*** Dataset extract Section Begins ***

@[simp] theorem State.putPort_pending (s : State) p x : (s.putPort p x).pending = s.pending := rfl
@[simp] theorem State.putPort_power (s : State) p x : (s.putPort p x).power = s.power := rfl
@[simp] theorem State.putPort_retry (s : State) p x : (s.putPort p x).retry = s.retry := rfl
@[simp] theorem State.putPort_regs (s : State) p x : (s.putPort p x).regs = s.regs := rfl
@[simp] theorem State.putPort_mem (s : State) p x : (s.putPort p x).mem = s.mem := rfl
@[simp] theorem State.putPort_badBytes (s : State) p x : (s.putPort p x).badBytes = s.badBytes := rfl
@[simp] theorem State.putPort_badAcc (s : State) p x : (s.putPort p x).badAcc = s.badAcc := rfl
@[simp] theorem State.putPort_softAcc (s : State) p x : (s.putPort p x).softAcc = s.softAcc := rfl
@[simp] theorem State.putPort_flash0 (s : State) p x : (s.putPort p x).flash0 = s.flash0 := rfl
@[simp] theorem State.putPort_flash1 (s : State) p x : (s.putPort p x).flash1 = s.flash1 := rfl
@[simp] theorem State.putPort_ledger0 (s : State) p x : (s.putPort p x).ledger0 = s.ledger0 := rfl
@[simp] theorem State.putPort_ledger1 (s : State) p x : (s.putPort p x).ledger1 = s.ledger1 := rfl
@[simp] theorem State.putPort_start (s : State) p x : (s.putPort p x).start = s.start := rfl
@[simp] theorem State.putPort_cfg (s : State) p x : (s.putPort p x).cfg = s.cfg := rfl
@[simp] theorem State.putPort_hmd (s : State) p x : (s.putPort p x).hmd = s.hmd := rfl
@[simp] theorem State.putPort_wadi (s : State) p x : (s.putPort p x).wadi = s.wadi := rfl
@[simp] theorem State.putPort_queues (s : State) p x : (s.putPort p x).queues = s.queues := rfl
@[simp] theorem State.putPort_routes (s : State) p x : (s.putPort p x).routes = s.routes := rfl
@[simp] theorem State.putPort_members (s : State) p x : (s.putPort p x).members = s.members := rfl
@[simp] theorem State.putPort_epoch (s : State) p x : (s.putPort p x).epoch = s.epoch := rfl
@[simp] theorem State.putPort_annNo (s : State) p x : (s.putPort p x).annNo = s.annNo := rfl
@[simp] theorem State.putPort_wins (s : State) p x : (s.putPort p x).wins = s.wins := rfl
@[simp] theorem State.putPort_handles (s : State) p x : (s.putPort p x).handles = s.handles := rfl
@[simp] theorem State.putPort_mcasts (s : State) p x : (s.putPort p x).mcasts = s.mcasts := rfl
@[simp] theorem State.putPort_groups (s : State) p x : (s.putPort p x).groups = s.groups := rfl
@[simp] theorem State.putPort_tasks (s : State) p x : (s.putPort p x).tasks = s.tasks := rfl
@[simp] theorem State.putPort_ctxs (s : State) p x : (s.putPort p x).ctxs = s.ctxs := rfl
@[simp] theorem State.putPort_cores (s : State) p x : (s.putPort p x).cores = s.cores := rfl
@[simp] theorem State.putPort_ant (s : State) p x : (s.putPort p x).ant = s.ant := rfl
@[simp] theorem State.putPort_spadAcc (s : State) p x : (s.putPort p x).spadAcc = s.spadAcc := rfl
@[simp] theorem State.putPort_stacks (s : State) p x : (s.putPort p x).stackTab = s.stackTab := rfl
@[simp] theorem State.putPort_swarm (s : State) p x : (s.putPort p x).swarm = s.swarm := rfl
@[simp] theorem State.putPort_swarmDone (s : State) p x : (s.putPort p x).swarmDone = s.swarmDone := rfl
@[simp] theorem State.putPort_digests (s : State) p x : (s.putPort p x).digests = s.digests := rfl
@[simp] theorem State.putPort_takeover (s : State) p x : (s.putPort p x).takeover = s.takeover := rfl
@[simp] theorem State.putPort_shadowOf (s : State) p x : (s.putPort p x).shadowOf = s.shadowOf := rfl
@[simp] theorem State.putPort_history (s : State) p x : (s.putPort p x).history = s.history := rfl
@[simp] theorem State.putPort_params (s : State) p x : (s.putPort p x).params = s.params := rfl
@[simp] theorem State.putPort_scan (s : State) p x : (s.putPort p x).scan = s.scan := rfl
@[simp] theorem State.putPort_scanPins (s : State) p x : (s.putPort p x).scanPins = s.scanPins := rfl
@[simp] theorem State.putPort_owners (s : State) p x : (s.putPort p x).owners = s.owners := rfl
@[simp] theorem State.putPort_free (s : State) p x : (s.putPort p x).free = s.free := rfl
@[simp] theorem State.putPort_out (s : State) p x : (s.putPort p x).out = s.out := rfl
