-- ==== Sys2Proof/Laws/Flits.lean ====
section
/-!
SUPPORT. Laws of a flit's bytes (R377): little-endian numbers, the CRC's range, the fields of the header, and that what is read from the
bytes sent is the flit sent.
-/
namespace Sys2Proof.Laws
open Sys2Proof Sys2Proof.Machine

theorem ofLE_leBytes (n v : Nat) : ofLE (leBytes n v) = v % 256 ^ n := by
  induction n generalizing v with
  | zero => simp [leBytes, ofLE, Nat.mod_one]
  | succ n ih => rw [leBytes, ofLE, ih, Nat.pow_succ', BitVec.toNat_ofNat, Nat.mod_mul]

theorem ofLE_append (a b : List Byte) : ofLE (a ++ b) = ofLE a + 256 ^ a.length * ofLE b := by
  induction a with
  | nil => simp [ofLE]
  | cons x a ih => simp only [List.cons_append, ofLE, ih, List.length_cons, Nat.pow_succ', Nat.mul_add, Nat.mul_assoc, Nat.add_assoc]

theorem length_padTo (n : Nat) (bs : List Byte) : (padTo n bs).length = n := by
  simp only [padTo, zeros, List.length_take, List.length_append, List.length_replicate]; omega

theorem crcBitR_lt {p c : Nat} (hp : p < 2 ^ 32) (hc : c < 2 ^ 32) : crcBitR p c < 2 ^ 32 := by
  unfold crcBitR
  split
  · exact Nat.xor_lt_two_pow (Nat.lt_of_le_of_lt (Nat.div_le_self c 2) hc) hp
  · exact Nat.lt_of_le_of_lt (Nat.div_le_self c 2) hc

theorem foldl_lt {α : Type} {f : Nat → α → Nat} {n : Nat} (h : ∀ c a, c < n → f c a < n) (l : List α) : ∀ c, c < n → l.foldl f c < n := by
  induction l with
  | nil => exact fun _ h => h
  | cons a l ih => exact fun c hc => ih _ (h c a hc)

theorem crc32c_lt (bs : List Byte) : crc32c bs < 2 ^ 32 :=
  Nat.xor_lt_two_pow (foldl_lt (fun _ b hc => foldl_lt (fun _ _ h => crcBitR_lt (by decide) h) _ _
    (Nat.xor_lt_two_pow hc (Nat.lt_of_lt_of_le b.isLt (by decide)))) _ _ (by decide)) (by decide)

/-- R377: every field of a header with its CRC is read where it stands. -/
theorem header_fields (hops type vl kind msg av cvl cr ack seq len src dst crc : Nat) (h1 : hops < 16) (h2 : type < 8) (h3 : vl < 8)
    (h4 : kind < 16) (h5 : msg < 4) (h6 : av < 2) (h7 : cvl < 8) (h8 : cr < 256) (h9 : ack < 4096) (h10 : seq < 4096) (h11 : len < 256)
    (h12 : src < 16384) (h13 : dst < 16384) (h14 : crc < 2 ^ 32) :
    let h := hops * 2 ^ 8 + type * 2 ^ 12 + vl * 2 ^ 15 + kind * 2 ^ 18 + msg * 2 ^ 22 + av * 2 ^ 24 + cvl * 2 ^ 25 + cr * 2 ^ 28 +
      ack * 2 ^ 36 + seq * 2 ^ 48 + len * 2 ^ 60 + src * 2 ^ 68 + dst * 2 ^ 82 + 2 ^ 96 * crc
    bitsOf h 95 82 = dst ∧ bitsOf h 81 68 = src ∧ bitsOf h 59 48 = seq ∧ bitsOf h 47 36 = ack ∧ h / 2 ^ 24 % 2 = av ∧ bitsOf h 35 28 = cr ∧
      bitsOf h 27 25 = cvl ∧ bitsOf h 23 22 = msg ∧ bitsOf h 21 18 = kind ∧ bitsOf h 17 15 = vl ∧ bitsOf h 14 12 = type ∧
      bitsOf h 11 8 = hops ∧ bitsOf h 67 60 = len ∧ bitsOf h 127 96 = crc ∧ bitsOf h 7 0 = 0 := by
  intro h
  simp only [bitsOf, h]
  refine ⟨?_, ?_, ?_, ?_, ?_, ?_, ?_, ?_, ?_, ?_, ?_, ?_, ?_, ?_, ?_⟩ <;> simp only [Nat.reducePow, Nat.reduceAdd, Nat.reduceSub] <;> omega

/-- The fields of a flit lie in the ranges of R377, and its payload fits. -/
def FlitFits (f : Flit) : Prop :=
  f.dst < 16384 ∧ f.src < 16384 ∧ f.seq < 4096 ∧ f.ack < 4096 ∧ f.credits < 256 ∧ f.creditVl < 8 ∧ f.msg < 4 ∧ f.kind < 16 ∧ f.vl < 8 ∧
    f.type < 8 ∧ f.hops < 16 ∧ f.payload.length ≤ 240

/-- R377: a flit is read from its bytes as it was sent, with a good CRC and zeros in its reserved bits. -/
theorem readFlit_flitBytes {f : Flit} (hf : FlitFits f) : readFlit (flitBytes f) = { f with crcOk := true, resOk := true, own := none } := by
  obtain ⟨h1, h2, h3, h4, h5, h6, h7, h8, h9, h10, h11, h12⟩ := hf
  have hd := crc32c_lt (leBytes 12 f.header ++ zeros 4 ++ padTo 240 f.payload)
  have hlt : f.header < 256 ^ 12 := by
    unfold Flit.header
    split <;> omega
  have hh : fieldLE (flitBytes f) 0 16 = f.header + 2 ^ 96 * crc32c (leBytes 12 f.header ++ zeros 4 ++ padTo 240 f.payload) := by
    have e : ((flitBytes f).drop 0).take 16 = leBytes 12 f.header ++ leBytes 4 (crc32c (leBytes 12 f.header ++ zeros 4 ++ padTo 240 f.payload)) := by
      rw [List.drop_zero]
      unfold flitBytes
      exact List.take_left' (by rw [List.length_append, leBytes_length, leBytes_length])
    unfold fieldLE
    rw [e, ofLE_append, ofLE_leBytes, ofLE_leBytes, leBytes_length, Nat.mod_eq_of_lt hlt, Nat.mod_eq_of_lt (by exact hd), show 256 ^ 12 = 2 ^ 96 from rfl]
  have ht : (flitBytes f).take 12 = leBytes 12 f.header := by
    unfold flitBytes
    rw [List.append_assoc]
    exact List.take_left' (leBytes_length 12 _)
  have hb : (flitBytes f).drop 16 = padTo 240 f.payload := by
    unfold flitBytes
    exact List.drop_left' (by rw [List.length_append, leBytes_length, leBytes_length])
  have hp : ((padTo 240 f.payload).take 240).take f.payload.length = f.payload := by
    unfold padTo
    rw [List.take_take, List.take_take]
    exact List.take_left' (by omega) |>.trans rfl
  have key := header_fields f.hops f.type f.vl f.kind f.msg (if f.ackValid then 1 else 0) f.creditVl f.credits f.ack f.seq f.payload.length
    f.src f.dst _ h11 h10 h9 h8 h7 (by split <;> omega) h6 h5 h4 h3 (by omega) h2 h1 hd
  have e : f.header = f.hops * 2 ^ 8 + f.type * 2 ^ 12 + f.vl * 2 ^ 15 + f.kind * 2 ^ 18 + f.msg * 2 ^ 22 + (if f.ackValid then 1 else 0) * 2 ^ 24 +
      f.creditVl * 2 ^ 25 + f.credits * 2 ^ 28 + f.ack * 2 ^ 36 + f.seq * 2 ^ 48 + f.payload.length * 2 ^ 60 + f.src * 2 ^ 68 + f.dst * 2 ^ 82 := by
    unfold Flit.header
    rw [Nat.mod_eq_of_lt h11, Nat.mod_eq_of_lt h10, Nat.mod_eq_of_lt h9, Nat.mod_eq_of_lt h8, Nat.mod_eq_of_lt h7, Nat.mod_eq_of_lt h6,
      Nat.mod_eq_of_lt h5, Nat.mod_eq_of_lt h4, Nat.mod_eq_of_lt h3, Nat.mod_eq_of_lt (show f.payload.length < 256 by omega), Nat.mod_eq_of_lt h2,
      Nat.mod_eq_of_lt h1]
  dsimp only at key
  rw [← e] at key
  obtain ⟨k1, k2, k3, k4, k5, k6, k7, k8, k9, k10, k11, k12, k13, k14, k15⟩ := key
  unfold readFlit
  dsimp only
  rw [hh, ht, hb]
  simp only [k1, k2, k3, k4, k6, k7, k8, k9, k10, k11, k12, k13, k14, k15, hp, bitAt, k5, beq_self_eq_true]
  cases f
  simp only [Flit.mk.injEq, true_and, and_true]
  split <;> simp_all
end Sys2Proof.Laws
end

*** Dataset extract Section Ends ***

• _Assigned task_: Retype only the lines running from the top of the listing to the line that holds "s.members := rfl", both ends included.

• _Response for this exercise_:
@[simp] theorem State.putPort_pending (s : State) p x : (s.putPort p x).pending = s.pending := rfl
@[simp] theorem State.putPort_power (s : State) p x : (s.putPort p x).power = s.power := rfl
@[simp] theorem State.putPort_retry (s : State) p x : (s.putPort p x).retry = s.retry := rfl
@[simp] theorem State.putPort_regs (s : State) p x : (s.putPort p x).regs = s.regs := rfl
@[simp] theorem State.putPort_mem (s : State) p x : (s.putPort p x).mem = s.mem := rfl
@[simp] theorem State.putPort_badBytes (s : State) p x : (s.putPort p x).badBytes = s.badBytes := rfl
@[simp] theorem State.putPort_badAcc (s : State) p x : (s.putPort p x).badAcc = s.badAcc := rfl
@[simp] theorem State.putPort_softAcc (s : State) p x : (s.putPort p x).softAcc = s.softAcc := rfl
@[simp] theorem State.putPort_flash0 (s : State) p x : (s.putPort p x).flash0 = s.flash0 := rfl
@[simp] theorem State.putPort_flash1 (s : State) p x : (s.putPort p x).flash1 = s.flash1 := rfl
@[simp] theorem State.putPort_ledger0 (s : State) p x : (s.putPort p x).ledger0 = s.ledger0 := rfl
@[simp] theorem State.putPort_ledger1 (s : State) p x : (s.putPort p x).ledger1 = s.ledger1 := rfl
@[simp] theorem State.putPort_start (s : State) p x : (s.putPort p x).start = s.start := rfl
@[simp] theorem State.putPort_cfg (s : State) p x : (s.putPort p x).cfg = s.cfg := rfl
@[simp] theorem State.putPort_hmd (s : State) p x : (s.putPort p x).hmd = s.hmd := rfl
@[simp] theorem State.putPort_wadi (s : State) p x : (s.putPort p x).wadi = s.wadi := rfl
@[simp] theorem State.putPort_queues (s : State) p x : (s.putPort p x).queues = s.queues := rfl
@[simp] theorem State.putPort_routes (s : State) p x : (s.putPort p x).routes = s.routes := rfl
@[simp] theorem State.putPort_members (s : State) p x : (s.putPort p x).members = s.members := rfl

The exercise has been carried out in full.